Been struggling a while to solve the following integral:
$$\int_C\frac{ze^z}{2z-3}$$ where C is $$|z| = 1.5$$.
I found a very similar case here but it's outside of what we learned in class. Covered Cauchy's Integral Theorem but not residue theorem yet.
I know that we cannot use the Cauchy Integral Formula $$f(z_0) = \frac{1}{2\pi i}\int_C \frac{f(z)}{z-z_0}dz$$ since $z_0$ needs to be inside the contour.
Can someone please give me a hint as to how to solve this integral? Thank you in advance!
As it stands, the integral does not converge in the standard sense.
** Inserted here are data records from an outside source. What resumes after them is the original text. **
/-- The bytes of PIX in a command's write set, computed by the address the machine gives each pixel a Seg may write (43_lf R217 b;
60_exceptions R257; 70_reset R282). -/
def pixSet (i : Instr) (s : State) : List Nat :=
  match i with
  | .lfSeg plane dir kind => s.segMayWrite (s.segAtXY plane dir kind)
  | .lfEdge plane dir kind lenm1 =>
    s.segsMayWrite (edgeOps plane.toNat dir kind s.lfx.toNat s.lfy.toNat (lenm1.toNat + 1))
  | .lfMb mbx mby noinner =>
    if s.lfcfg.toNat / 16 = 0 ∨ s.lflvl = 0 then []
    else s.segsMayWrite (macroblockOps s.simple mbx.toNat mby.toNat noinner)
  | _ => []

/-- ZIGZAG (41_td R164). -/
def zigzag : List Nat := [0, 1, 4, 8, 5, 2, 3, 6, 9, 12, 13, 10, 7, 11, 14, 15]

/-- BAND (41_td R165). -/
def band : List Nat := [0, 1, 2, 3, 6, 4, 5, 6, 6, 6, 6, 6, 6, 6, 6, 7]

/-- The bit of LNZ of a block (10_state R47). -/
def lnzBit (blk : Nat) : Nat :=
  if blk ≤ 15 then blk / 4
  else if blk ≤ 19 then 4 + (blk - 16) / 2
  else if blk ≤ 23 then 6 + (blk - 20) / 2
  else 8

/-- The commands TD_MB is built from, after the host has cleared block 24 of a macroblock without Y2 (41_td R178). -/
def macroblockCommands (seg : BitVec 2) (col : BitVec 10) (hasy2 : Bool) : List Instr :=
  (if hasy2 then [Instr.tdBlk 24 1 col, Instr.dqBlk 24 1 seg] else [])
    ++ (List.range 16).flatMap (fun b =>
      [Instr.tdBlk (BitVec.ofNat 5 b) (if hasy2 then 0 else 3) col,
       Instr.dqBlk (BitVec.ofNat 5 b) (if hasy2 then 0 else 3) seg])
    ++ (List.range 8).flatMap (fun b =>
      [Instr.tdBlk (BitVec.ofNat 5 (16 + b)) 2 col, Instr.dqBlk (BitVec.ofNat 5 (16 + b)) 2 seg])

/-- One bit with probability `p`, read as a host would read it: by the command BD_BOOL. -/
def bitOf (p : Byte) (s : State) : Option (Nat × State) :=
  match exec (.bdBool p) s with
  | .next t => if t.fault then none else some (t.result.toNat, t)
  | .fault _ => none
  | .refused _ => none

/-- Bits with the listed probabilities, `ex = (ex << 1) | bit` (41_td R170). -/
def bitsOf : List Byte → Nat → State → Option (Nat × State)
  | [], ex, s => some (ex, s)
  | p :: ps, ex, s => (bitOf p s).bind fun r => bitsOf ps (ex * 2 + r.1) r.2

/-- CTREE as rows (on 0, on 1): an inner node by its number, a leaf as 100 plus its token number (41_td R163). -/
def ctree : List (Nat × Nat) :=
  [(111, 1), (100, 2), (101, 3), (4, 6), (102, 5), (103, 104), (7, 8), (105, 106), (9, 10), (107, 108), (109, 110)]

/-- The walk from a node to a token; no walk is longer than 7 decisions (41_td R170, R176). -/
def tokenOf (prob : Nat → Byte) : Nat → Nat → State → Option (Nat × State)
  | 0, _, _ => none
  | fuel + 1, k, s =>
    (bitOf (prob k) s).bind fun r =>
      let row := ctree.getD k (0, 0)
      let child := if r.1 = 0 then row.1 else row.2
      if 100 ≤ child then some (child - 100, r.2) else tokenOf prob fuel child r.2

/-- PCAT of the tokens CAT1 to CAT6 (41_td R166). -/
def pcat : List (List Byte) :=
  [[159], [165, 145], [173, 148, 140], [176, 155, 140, 135], [180, 157, 141, 134, 130],
   [254, 254, 243, 230, 196, 177, 153, 140, 133, 130, 129]]

/-- CATBASE of the tokens CAT1 to CAT6 (41_td R166). -/
def catbase : List Nat := [5, 7, 11, 19, 35, 67]

/-- The level of a token that is not EOB (41_td R170). -/
def levelOf (tok : Nat) (s : State) : Option (Int × State) :=
  if tok = 0 then some (0, s)
  else
    (if tok ≤ 4 then some (tok, s)
      else (bitsOf (pcat.getD (tok - 5) []) 0 s).map fun r => (catbase.getD (tok - 5) 0 + r.1, r.2)).bind fun m =>
      (bitOf 128 m.2).map fun r => (if r.1 = 1 then -(m.1 : Int) else m.1, r.2)

/-- The levels of a block of type `t` from position 16 - `left` on, with the context `c` and the entry node of the next token
(41_td R170, R172). -/
def levelsOf (t : Nat) : Nat → Nat → Nat → State → Option (List Int × State)
  | 0, _, _, s => some ([], s)
  | left + 1, c, node, s =>
    (tokenOf (fun k => s.cprob.read (((t * 8 + band.getD (15 - left) 0) * 3 + c) * 11 + k)) 7 node s).bind fun r =>
      if r.1 = 11 then some ([], r.2)
      else
        (levelOf r.1 r.2).bind fun v =>
          (levelsOf t left (if r.1 = 0 then 0 else if r.1 = 1 then 1 else 2) (if r.1 = 0 then 1 else 0) v.2).map
            fun vs => (v.1 :: vs.1, vs.2)

/-- Some TD_BLK of a sequence of commands leaves a RESULT above the first position of its type: it decoded a token other than
EOB (41_td R171, R173). -/
def tokenSeen : List Instr → State → Bool
  | [], _ => false
  | i :: is, s =>
    match exec i s with
    | .next t =>
      (match i with
        | .tdBlk _ type _ => decide ((if type = 0 then 1 else 0) < t.result.toNat)
        | _ => false) || tokenSeen is t
    | .fault _ => false
    | .refused _ => false

/-- How many reads a tree walk completes before it ends in a leaf, in TREE_RANGE or in BD_OVERRUN; none where `fuel` passes do
not bring it to its end (40_bd R137, R139). -/
def walkReads (stream tree tprob : Memory 8) : Nat → Nat → Ctx → Option Nat
  | 0, _, _ => none
  | fuel + 1, i, c =>
    if 62 < i then some 0
    else
      match readBool stream (tprob.read (i / 2)) c with
      | .error _ => some 0
      | .ok (b, c') =>
        let e := (tree.read (i + b.toNat)).toInt
        if e < 0 then some 1 else (walkReads stream tree tprob fuel e.toNat c').map (· + 1)

/-- `n` BD_BIT commands in a row, their results gathered most significant bit first (40_bd R135). -/
def bitsRead : Nat → Nat → State → Option (Nat × State)
  | 0, acc, s => some (acc, s)
  | n + 1, acc, s =>
    match exec .bdBit s with
    | .next t => if t.fault then none else bitsRead n (acc * 2 + t.result.toNat) t
    | .fault _ => none
    | .refused _ => none

/-- `clamp(x, lo, hi)` (00_scope R8). -/
def clamp (x lo hi : Int) : Int := max lo (min hi x)

/-- The byte address of pixel (x, y) of a plane, as a number, before any check (20_memory R81). -/
def pixelAddr (s : State) (pl : Nat) (x y : Int) : Int :=
  match pl with
  | 0 => s.ybase.toNat + y * s.ystride.toNat + x
  | 1 => s.ubase.toNat + y * s.uvstride.toNat + x
  | _ => s.vbase.toNat + y * s.uvstride.toNat + x

/-- The byte address of the pixel at place `k` of the segment whose Q0 is (x, y): P_j at -1 - j, Q_j at j (43_lf R205,
R206). -/
def placeAddr (s : State) (pl : Nat) (dir : Dir) (x y k : Int) : Int :=
  match dir with
  | .v => pixelAddr s pl (x + k) y
  | .h => pixelAddr s pl x (y + k)

/-- How far a kind reaches to each side of the edge (43_lf R206). -/
def reach : Kind → Int
  | .smb => 2
  | .ssub => 2
  | .nmb => 4
  | .nsub => 4

/-- How far a kind may write to each side of the edge (43_lf R217 b). -/
def writeReach : Kind → Int
  | .smb => 1
  | .ssub => 1
  | .nmb => 3
  | .nsub => 2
This is because if we remove a small region around the singularity, the value of the integral depends greatly on how that region shrinks to $0$.
However, using the Cauchy Principal Value, we can get a value.
Avoid the singularity with a small bump around it:
The contour integral is $$ \int_{C\text{ with bump}}\frac{ze^z}{2z-3}\,\mathrm{d}z=\frac32\pi ie^{3/2} $$ However, the Cauchy Principal value is the integral along the black circle minus an infinitesimal symmetric interval around the singulrity, so we subtract off the contribution from the red bump, which is $\frac34\pi ie^{3/2}$, since the bump is half a circle (counter-clockwise) and the singularity is first order.
Therefore, $$ \mathrm{PV}\int_C\frac{ze^z}{2z-3}\,\mathrm{d}z=\frac34\pi ie^{3/2} $$